• [Work task]: Set the data down once more, exactly as it is written.

━━ The data

/-! ### postEvent -/

@[simp] theorem postEvent_regs (s : State) (e : Event) : (s.postEvent e).regs = s.regs := rfl
@[simp] theorem postEvent_locked (s : State) (e : Event) : (s.postEvent e).locked = s.locked := rfl
@[simp] theorem postEvent_tiles (s : State) (e : Event) : (s.postEvent e).tiles = s.tiles := rfl
@[simp] theorem postEvent_herds (s : State) (e : Event) : (s.postEvent e).herds = s.herds := rfl
@[simp] theorem postEvent_mesh (s : State) (e : Event) : (s.postEvent e).mesh = s.mesh := rfl
@[simp] theorem postEvent_stks (s : State) (e : Event) : (s.postEvent e).stks = s.stks := rfl
@[simp] theorem postEvent_snaps (s : State) (e : Event) : (s.postEvent e).snaps = s.snaps := rfl
@[simp] theorem postEvent_pmap (s : State) (e : Event) : (s.postEvent e).pmap = s.pmap := rfl
@[simp] theorem postEvent_img (s : State) (e : Event) : (s.postEvent e).img = s.img := rfl
@[simp] theorem postEvent_fuses (s : State) (e : Event) : (s.postEvent e).fuses = s.fuses := rfl
@[simp] theorem postEvent_macs (s : State) (e : Event) : (s.postEvent e).macs = s.macs := rfl
@[simp] theorem postEvent_prhs (s : State) (e : Event) : (s.postEvent e).prhs = s.prhs := rfl
@[simp] theorem postEvent_ibx (s : State) (e : Event) : (s.postEvent e).ibx = s.ibx := rfl
@[simp] theorem postEvent_time (s : State) (e : Event) : (s.postEvent e).time = s.time := rfl
@[simp] theorem postEvent_jrn (s : State) (e : Event) : (s.postEvent e).jrn = s.jrn := rfl
@[simp] theorem postEvent_flt (s : State) (e : Event) : (s.postEvent e).flt = s.flt := rfl
@[simp] theorem postEvent_bru (s : State) (e : Event) : (s.postEvent e).bru = s.bru := rfl
@[simp] theorem postEvent_pwr (s : State) (e : Event) : (s.postEvent e).pwr = s.pwr := rfl
@[simp] theorem postEvent_host (s : State) (e : Event) : (s.postEvent e).host = s.host := rfl
@[simp] theorem postEvent_jtag (s : State) (e : Event) : (s.postEvent e).jtag = s.jtag := rfl
@[simp] theorem postEvent_pending (s : State) (e : Event) : (s.postEvent e).pending = s.pending := rfl

/-! ### post -/

@[simp] theorem post_regs (s : State) (a b c d : Nat) : (s.post a b c d).regs = s.regs := rfl
@[simp] theorem post_locked (s : State) (a b c d : Nat) : (s.post a b c d).locked = s.locked := rfl
@[simp] theorem post_tiles (s : State) (a b c d : Nat) : (s.post a b c d).tiles = s.tiles := rfl
@[simp] theorem post_herds (s : State) (a b c d : Nat) : (s.post a b c d).herds = s.herds := rfl
@[simp] theorem post_mesh (s : State) (a b c d : Nat) : (s.post a b c d).mesh = s.mesh := rfl
@[simp] theorem post_stks (s : State) (a b c d : Nat) : (s.post a b c d).stks = s.stks := rfl
@[simp] theorem post_snaps (s : State) (a b c d : Nat) : (s.post a b c d).snaps = s.snaps := rfl
@[simp] theorem post_pmap (s : State) (a b c d : Nat) : (s.post a b c d).pmap = s.pmap := rfl
@[simp] theorem post_img (s : State) (a b c d : Nat) : (s.post a b c d).img = s.img := rfl
@[simp] theorem post_fuses (s : State) (a b c d : Nat) : (s.post a b c d).fuses = s.fuses := rfl
@[simp] theorem post_macs (s : State) (a b c d : Nat) : (s.post a b c d).macs = s.macs := rfl
@[simp] theorem post_prhs (s : State) (a b c d : Nat) : (s.post a b c d).prhs = s.prhs := rfl
@[simp] theorem post_ibx (s : State) (a b c d : Nat) : (s.post a b c d).ibx = s.ibx := rfl
@[simp] theorem post_time (s : State) (a b c d : Nat) : (s.post a b c d).time = s.time := rfl
@[simp] theorem post_jrn (s : State) (a b c d : Nat) : (s.post a b c d).jrn = s.jrn := rfl
@[simp] theorem post_flt (s : State) (a b c d : Nat) : (s.post a b c d).flt = s.flt := rfl
@[simp] theorem post_bru (s : State) (a b c d : Nat) : (s.post a b c d).bru = s.bru := rfl
@[simp] theorem post_pwr (s : State) (a b c d : Nat) : (s.post a b c d).pwr = s.pwr := rfl
@[simp] theorem post_host (s : State) (a b c d : Nat) : (s.post a b c d).host = s.host := rfl
@[simp] theorem post_jtag (s : State) (a b c d : Nat) : (s.post a b c d).jtag = s.jtag := rfl
@[simp] theorem post_pending (s : State) (a b c d : Nat) : (s.post a b c d).pending = s.pending := rfl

━━━━

• [Task response]:
/-! ### postEvent -/

@[simp] theorem postEvent_regs (s : State) (e : Event) : (s.postEvent e).regs = s.regs := rfl
@[simp] theorem postEvent_locked (s : State) (e : Event) : (s.postEvent e).locked = s.locked := rfl
@[simp] theorem postEvent_tiles (s : State) (e : Event) : (s.postEvent e).tiles = s.tiles := rfl
@[simp] theorem postEvent_herds (s : State) (e : Event) : (s.postEvent e).herds = s.herds := rfl
@[simp] theorem postEvent_mesh (s : State) (e : Event) : (s.postEvent e).mesh = s.mesh := rfl
@[simp] theorem postEvent_stks (s : State) (e : Event) : (s.postEvent e).stks = s.stks := rfl
@[simp] theorem postEvent_snaps (s : State) (e : Event) : (s.postEvent e).snaps = s.snaps := rfl
@[simp] theorem postEvent_pmap (s : State) (e : Event) : (s.postEvent e).pmap = s.pmap := rfl
@[simp] theorem postEvent_img (s : State) (e : Event) : (s.postEvent e).img = s.img := rfl
@[simp] theorem postEvent_fuses (s : State) (e : Event) : (s.postEvent e).fuses = s.fuses := rfl
@[simp] theorem postEvent_macs (s : State) (e : Event) : (s.postEvent e).macs = s.macs := rfl
@[simp] theorem postEvent_prhs (s : State) (e : Event) : (s.postEvent e).prhs = s.prhs := rfl
@[simp] theorem postEvent_ibx (s : State) (e : Event) : (s.postEvent e).ibx = s.ibx := rfl
@[simp] theorem postEvent_time (s : State) (e : Event) : (s.postEvent e).time = s.time := rfl
@[simp] theorem postEvent_jrn (s : State) (e : Event) : (s.postEvent e).jrn = s.jrn := rfl
@[simp] theorem postEvent_flt (s : State) (e : Event) : (s.postEvent e).flt = s.flt := rfl
@[simp] theorem postEvent_bru (s : State) (e : Event) : (s.postEvent e).bru = s.bru := rfl
@[simp] theorem postEvent_pwr (s : State) (e : Event) : (s.postEvent e).pwr = s.pwr := rfl
@[simp] theorem postEvent_host (s : State) (e : Event) : (s.postEvent e).host = s.host := rfl
@[simp] theorem postEvent_jtag (s : State) (e : Event) : (s.postEvent e).jtag = s.jtag := rfl
@[simp] theorem postEvent_pending (s : State) (e : Event) : (s.postEvent e).pending = s.pending := rfl

/-! ### post -/

@[simp] theorem post_regs (s : State) (a b c d : Nat) : (s.post a b c d).regs = s.regs := rfl
@[simp] theorem post_locked (s : State) (a b c d : Nat) : (s.post a b c d).locked = s.locked := rfl
@[simp] theorem post_tiles (s : State) (a b c d : Nat) : (s.post a b c d).tiles = s.tiles := rfl
@[simp] theorem post_herds (s : State) (a b c d : Nat) : (s.post a b c d).herds = s.herds := rfl
@[simp] theorem post_mesh (s : State) (a b c d : Nat) : (s.post a b c d).mesh = s.mesh := rfl
@[simp] theorem post_stks (s : State) (a b c d : Nat) : (s.post a b c d).stks = s.stks := rfl
@[simp] theorem post_snaps (s : State) (a b c d : Nat) : (s.post a b c d).snaps = s.snaps := rfl
@[simp] theorem post_pmap (s : State) (a b c d : Nat) : (s.post a b c d).pmap = s.pmap := rfl
@[simp] theorem post_img (s : State) (a b c d : Nat) : (s.post a b c d).img = s.img := rfl
@[simp] theorem post_fuses (s : State) (a b c d : Nat) : (s.post a b c d).fuses = s.fuses := rfl
@[simp] theorem post_macs (s : State) (a b c d : Nat) : (s.post a b c d).macs = s.macs := rfl
@[simp] theorem post_prhs (s : State) (a b c d : Nat) : (s.post a b c d).prhs = s.prhs := rfl
@[simp] theorem post_ibx (s : State) (a b c d : Nat) : (s.post a b c d).ibx = s.ibx := rfl
@[simp] theorem post_time (s : State) (a b c d : Nat) : (s.post a b c d).time = s.time := rfl
@[simp] theorem post_jrn (s : State) (a b c d : Nat) : (s.post a b c d).jrn = s.jrn := rfl
@[simp] theorem post_flt (s : State) (a b c d : Nat) : (s.post a b c d).flt = s.flt := rfl
@[simp] theorem post_bru (s : State) (a b c d : Nat) : (s.post a b c d).bru = s.bru := rfl
@[simp] theorem post_pwr (s : State) (a b c d : Nat) : (s.post a b c d).pwr = s.pwr := rfl
@[simp] theorem post_host (s : State) (a b c d : Nat) : (s.post a b c d).host = s.host := rfl
@[simp] theorem post_jtag (s : State) (a b c d : Nat) : (s.post a b c d).jtag = s.jtag := rfl
@[simp] theorem post_pending (s : State) (a b c d : Nat) : (s.post a b c d).pending = s.pending := rfl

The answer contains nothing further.